§ **YOUR ASSIGNMENT**: What is needed here is an exact repetition of the records below, beginning at the line that has "runs 0x4005 (withRegs [(0, 5)])" and stopping after the line that has "V-C14, V-C15. -/".

■ ■ ■

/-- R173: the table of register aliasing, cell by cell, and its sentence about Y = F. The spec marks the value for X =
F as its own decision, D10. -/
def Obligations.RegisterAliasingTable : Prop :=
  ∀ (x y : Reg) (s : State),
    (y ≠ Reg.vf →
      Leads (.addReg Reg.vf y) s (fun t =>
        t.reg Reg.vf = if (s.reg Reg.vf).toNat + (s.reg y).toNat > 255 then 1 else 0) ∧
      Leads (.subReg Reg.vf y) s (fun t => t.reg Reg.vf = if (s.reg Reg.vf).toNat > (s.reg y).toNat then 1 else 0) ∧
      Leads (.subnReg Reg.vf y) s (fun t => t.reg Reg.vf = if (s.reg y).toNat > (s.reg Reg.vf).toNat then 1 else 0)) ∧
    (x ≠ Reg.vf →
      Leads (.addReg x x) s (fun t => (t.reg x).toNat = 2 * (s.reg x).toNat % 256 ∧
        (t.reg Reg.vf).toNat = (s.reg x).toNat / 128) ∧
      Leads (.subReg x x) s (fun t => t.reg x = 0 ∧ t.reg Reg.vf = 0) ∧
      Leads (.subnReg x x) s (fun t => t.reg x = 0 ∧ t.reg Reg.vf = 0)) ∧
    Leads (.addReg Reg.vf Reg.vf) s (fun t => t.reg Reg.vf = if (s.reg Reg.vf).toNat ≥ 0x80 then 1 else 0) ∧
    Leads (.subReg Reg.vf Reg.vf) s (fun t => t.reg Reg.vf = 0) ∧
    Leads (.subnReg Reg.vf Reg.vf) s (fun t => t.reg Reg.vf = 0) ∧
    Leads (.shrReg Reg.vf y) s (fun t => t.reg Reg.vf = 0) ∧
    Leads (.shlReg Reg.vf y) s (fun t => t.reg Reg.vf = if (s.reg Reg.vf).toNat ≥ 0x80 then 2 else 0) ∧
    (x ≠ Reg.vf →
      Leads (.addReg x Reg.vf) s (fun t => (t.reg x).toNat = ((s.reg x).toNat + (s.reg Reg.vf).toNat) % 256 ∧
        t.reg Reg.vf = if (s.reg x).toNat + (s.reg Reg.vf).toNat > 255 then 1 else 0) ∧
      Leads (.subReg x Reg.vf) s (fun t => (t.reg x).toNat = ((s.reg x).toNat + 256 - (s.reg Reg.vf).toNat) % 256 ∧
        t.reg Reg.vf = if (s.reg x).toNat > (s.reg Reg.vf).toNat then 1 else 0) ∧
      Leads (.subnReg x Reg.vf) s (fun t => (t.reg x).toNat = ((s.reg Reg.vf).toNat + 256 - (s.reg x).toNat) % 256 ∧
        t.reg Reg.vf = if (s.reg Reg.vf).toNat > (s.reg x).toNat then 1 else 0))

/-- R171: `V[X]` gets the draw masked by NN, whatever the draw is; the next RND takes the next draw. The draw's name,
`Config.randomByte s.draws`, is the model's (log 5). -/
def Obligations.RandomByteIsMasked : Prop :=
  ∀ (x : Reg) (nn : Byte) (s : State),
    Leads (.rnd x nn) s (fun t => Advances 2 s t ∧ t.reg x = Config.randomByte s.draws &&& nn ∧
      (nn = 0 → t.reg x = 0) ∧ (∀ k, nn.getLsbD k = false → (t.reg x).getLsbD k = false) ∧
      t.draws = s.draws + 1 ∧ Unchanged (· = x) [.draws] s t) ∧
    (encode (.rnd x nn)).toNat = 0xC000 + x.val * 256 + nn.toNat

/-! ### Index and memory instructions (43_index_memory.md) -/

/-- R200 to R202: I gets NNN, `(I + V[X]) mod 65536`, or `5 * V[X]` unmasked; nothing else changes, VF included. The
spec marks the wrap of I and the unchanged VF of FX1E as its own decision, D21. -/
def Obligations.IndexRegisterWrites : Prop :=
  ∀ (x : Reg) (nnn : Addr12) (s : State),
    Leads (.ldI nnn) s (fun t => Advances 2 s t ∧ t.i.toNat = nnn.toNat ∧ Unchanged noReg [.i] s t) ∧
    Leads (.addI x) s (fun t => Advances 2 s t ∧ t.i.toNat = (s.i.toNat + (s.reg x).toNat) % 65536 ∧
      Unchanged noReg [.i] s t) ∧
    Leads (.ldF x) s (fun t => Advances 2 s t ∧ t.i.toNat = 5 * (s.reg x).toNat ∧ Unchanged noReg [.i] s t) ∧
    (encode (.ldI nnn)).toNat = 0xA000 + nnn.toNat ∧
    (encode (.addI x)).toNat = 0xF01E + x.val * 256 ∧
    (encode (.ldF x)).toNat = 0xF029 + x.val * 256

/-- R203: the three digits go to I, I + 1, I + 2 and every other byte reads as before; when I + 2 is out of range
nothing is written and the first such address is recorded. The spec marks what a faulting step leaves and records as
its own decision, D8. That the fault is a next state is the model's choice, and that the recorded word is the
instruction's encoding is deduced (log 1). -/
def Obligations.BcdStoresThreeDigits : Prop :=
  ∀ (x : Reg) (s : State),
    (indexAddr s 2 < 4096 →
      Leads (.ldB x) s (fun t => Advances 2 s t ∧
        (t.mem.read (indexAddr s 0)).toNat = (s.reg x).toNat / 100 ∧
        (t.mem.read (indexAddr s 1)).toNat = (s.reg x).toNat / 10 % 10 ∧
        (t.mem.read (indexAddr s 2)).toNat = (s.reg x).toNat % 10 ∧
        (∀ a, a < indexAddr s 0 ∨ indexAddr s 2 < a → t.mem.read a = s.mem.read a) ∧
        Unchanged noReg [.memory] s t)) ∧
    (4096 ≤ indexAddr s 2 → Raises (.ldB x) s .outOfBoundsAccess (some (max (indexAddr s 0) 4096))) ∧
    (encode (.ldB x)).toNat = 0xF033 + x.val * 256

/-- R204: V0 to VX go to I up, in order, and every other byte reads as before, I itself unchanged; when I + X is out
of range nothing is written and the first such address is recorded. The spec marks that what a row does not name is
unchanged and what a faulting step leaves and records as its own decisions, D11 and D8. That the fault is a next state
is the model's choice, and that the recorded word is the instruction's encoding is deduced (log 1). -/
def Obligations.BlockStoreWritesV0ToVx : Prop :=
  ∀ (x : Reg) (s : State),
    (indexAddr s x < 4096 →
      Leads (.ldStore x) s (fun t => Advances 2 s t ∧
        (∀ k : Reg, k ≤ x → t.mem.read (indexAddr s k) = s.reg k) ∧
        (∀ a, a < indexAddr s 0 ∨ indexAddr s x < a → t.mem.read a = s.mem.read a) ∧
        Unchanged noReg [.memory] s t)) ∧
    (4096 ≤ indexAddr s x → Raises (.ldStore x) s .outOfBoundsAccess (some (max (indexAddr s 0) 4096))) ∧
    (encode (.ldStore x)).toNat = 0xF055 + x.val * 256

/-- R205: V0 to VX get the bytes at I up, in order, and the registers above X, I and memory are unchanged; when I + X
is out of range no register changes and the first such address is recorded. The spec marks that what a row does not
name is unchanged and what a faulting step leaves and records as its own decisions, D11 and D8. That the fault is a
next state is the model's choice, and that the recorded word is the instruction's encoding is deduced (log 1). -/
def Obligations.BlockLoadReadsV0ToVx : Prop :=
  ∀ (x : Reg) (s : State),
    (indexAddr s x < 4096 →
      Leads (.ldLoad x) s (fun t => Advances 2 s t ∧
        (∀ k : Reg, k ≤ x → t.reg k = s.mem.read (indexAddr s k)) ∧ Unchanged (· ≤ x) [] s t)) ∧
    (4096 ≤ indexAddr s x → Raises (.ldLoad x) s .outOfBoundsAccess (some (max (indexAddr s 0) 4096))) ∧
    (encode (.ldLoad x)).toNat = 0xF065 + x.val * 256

■ ■ ■

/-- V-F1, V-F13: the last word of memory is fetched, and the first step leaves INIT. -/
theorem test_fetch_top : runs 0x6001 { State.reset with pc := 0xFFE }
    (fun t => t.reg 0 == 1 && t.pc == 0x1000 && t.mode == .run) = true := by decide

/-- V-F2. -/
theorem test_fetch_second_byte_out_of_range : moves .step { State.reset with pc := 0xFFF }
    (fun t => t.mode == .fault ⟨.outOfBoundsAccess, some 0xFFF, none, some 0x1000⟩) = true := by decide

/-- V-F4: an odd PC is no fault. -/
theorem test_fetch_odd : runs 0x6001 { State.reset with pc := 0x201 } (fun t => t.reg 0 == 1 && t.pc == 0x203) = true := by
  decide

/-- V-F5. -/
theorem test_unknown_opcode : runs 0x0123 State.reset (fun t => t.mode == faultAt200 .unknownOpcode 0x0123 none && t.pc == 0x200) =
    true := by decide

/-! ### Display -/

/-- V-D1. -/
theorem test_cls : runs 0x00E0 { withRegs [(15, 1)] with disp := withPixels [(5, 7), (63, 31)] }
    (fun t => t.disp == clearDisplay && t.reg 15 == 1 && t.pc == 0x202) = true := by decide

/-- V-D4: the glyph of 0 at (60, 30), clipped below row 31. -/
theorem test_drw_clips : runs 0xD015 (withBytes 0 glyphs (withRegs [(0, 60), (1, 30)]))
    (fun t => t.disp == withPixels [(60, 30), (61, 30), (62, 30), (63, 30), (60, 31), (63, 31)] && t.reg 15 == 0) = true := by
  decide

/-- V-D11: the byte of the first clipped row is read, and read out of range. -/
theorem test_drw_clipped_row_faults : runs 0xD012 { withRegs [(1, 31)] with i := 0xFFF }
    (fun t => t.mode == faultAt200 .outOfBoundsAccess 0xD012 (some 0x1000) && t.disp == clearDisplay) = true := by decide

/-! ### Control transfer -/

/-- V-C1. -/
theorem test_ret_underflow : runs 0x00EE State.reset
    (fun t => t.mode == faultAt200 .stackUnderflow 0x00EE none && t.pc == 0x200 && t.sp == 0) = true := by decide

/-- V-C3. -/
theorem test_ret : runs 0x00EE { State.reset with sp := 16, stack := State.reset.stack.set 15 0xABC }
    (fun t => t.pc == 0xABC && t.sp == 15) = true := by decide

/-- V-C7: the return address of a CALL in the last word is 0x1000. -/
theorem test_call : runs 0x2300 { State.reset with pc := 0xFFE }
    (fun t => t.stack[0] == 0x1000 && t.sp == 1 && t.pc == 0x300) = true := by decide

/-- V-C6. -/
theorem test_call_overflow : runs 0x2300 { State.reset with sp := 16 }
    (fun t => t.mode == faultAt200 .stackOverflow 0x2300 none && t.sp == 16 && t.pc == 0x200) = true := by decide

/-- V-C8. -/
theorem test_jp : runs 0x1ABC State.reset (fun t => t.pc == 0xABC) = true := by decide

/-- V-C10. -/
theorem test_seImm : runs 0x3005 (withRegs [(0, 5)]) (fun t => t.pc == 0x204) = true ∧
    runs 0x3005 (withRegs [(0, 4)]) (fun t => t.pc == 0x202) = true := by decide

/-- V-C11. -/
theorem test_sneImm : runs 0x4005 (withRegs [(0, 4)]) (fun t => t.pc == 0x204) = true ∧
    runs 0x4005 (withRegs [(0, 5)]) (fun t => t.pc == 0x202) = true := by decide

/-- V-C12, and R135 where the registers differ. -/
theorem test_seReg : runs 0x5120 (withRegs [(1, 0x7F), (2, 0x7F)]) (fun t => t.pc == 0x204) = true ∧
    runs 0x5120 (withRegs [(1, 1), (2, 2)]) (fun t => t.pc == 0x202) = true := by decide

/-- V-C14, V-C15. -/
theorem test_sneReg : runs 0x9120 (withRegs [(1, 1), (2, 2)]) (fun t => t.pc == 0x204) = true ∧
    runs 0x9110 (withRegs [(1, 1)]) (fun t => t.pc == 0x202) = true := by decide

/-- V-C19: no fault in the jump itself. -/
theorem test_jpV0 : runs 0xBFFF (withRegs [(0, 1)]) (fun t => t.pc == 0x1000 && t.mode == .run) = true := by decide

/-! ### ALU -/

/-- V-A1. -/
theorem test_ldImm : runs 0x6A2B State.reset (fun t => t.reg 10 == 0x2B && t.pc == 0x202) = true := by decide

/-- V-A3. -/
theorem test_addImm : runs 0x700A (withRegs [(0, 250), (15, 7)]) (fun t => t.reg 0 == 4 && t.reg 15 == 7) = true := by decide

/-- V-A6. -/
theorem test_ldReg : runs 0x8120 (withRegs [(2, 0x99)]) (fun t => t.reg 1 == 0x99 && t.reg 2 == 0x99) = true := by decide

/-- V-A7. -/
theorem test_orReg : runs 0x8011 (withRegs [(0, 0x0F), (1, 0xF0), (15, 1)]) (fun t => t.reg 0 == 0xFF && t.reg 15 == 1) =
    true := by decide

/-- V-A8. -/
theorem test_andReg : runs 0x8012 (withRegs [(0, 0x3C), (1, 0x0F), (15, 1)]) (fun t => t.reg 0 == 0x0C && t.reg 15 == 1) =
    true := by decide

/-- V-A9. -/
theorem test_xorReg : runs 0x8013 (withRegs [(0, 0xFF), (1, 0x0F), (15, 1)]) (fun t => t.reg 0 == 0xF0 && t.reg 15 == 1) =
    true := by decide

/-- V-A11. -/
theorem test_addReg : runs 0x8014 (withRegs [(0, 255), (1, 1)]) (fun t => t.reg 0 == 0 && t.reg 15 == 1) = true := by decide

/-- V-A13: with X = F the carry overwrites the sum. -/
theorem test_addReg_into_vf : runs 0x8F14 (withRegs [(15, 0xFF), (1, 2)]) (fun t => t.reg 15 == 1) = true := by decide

■ ■ ■

§ **EXERCISE ANSWER**:
    runs 0x4005 (withRegs [(0, 5)]) (fun t => t.pc == 0x202) = true := by decide

/-- V-C12, and R135 where the registers differ. -/
theorem test_seReg : runs 0x5120 (withRegs [(1, 0x7F), (2, 0x7F)]) (fun t => t.pc == 0x204) = true ∧
    runs 0x5120 (withRegs [(1, 1), (2, 2)]) (fun t => t.pc == 0x202) = true := by decide

/-- V-C14, V-C15. -/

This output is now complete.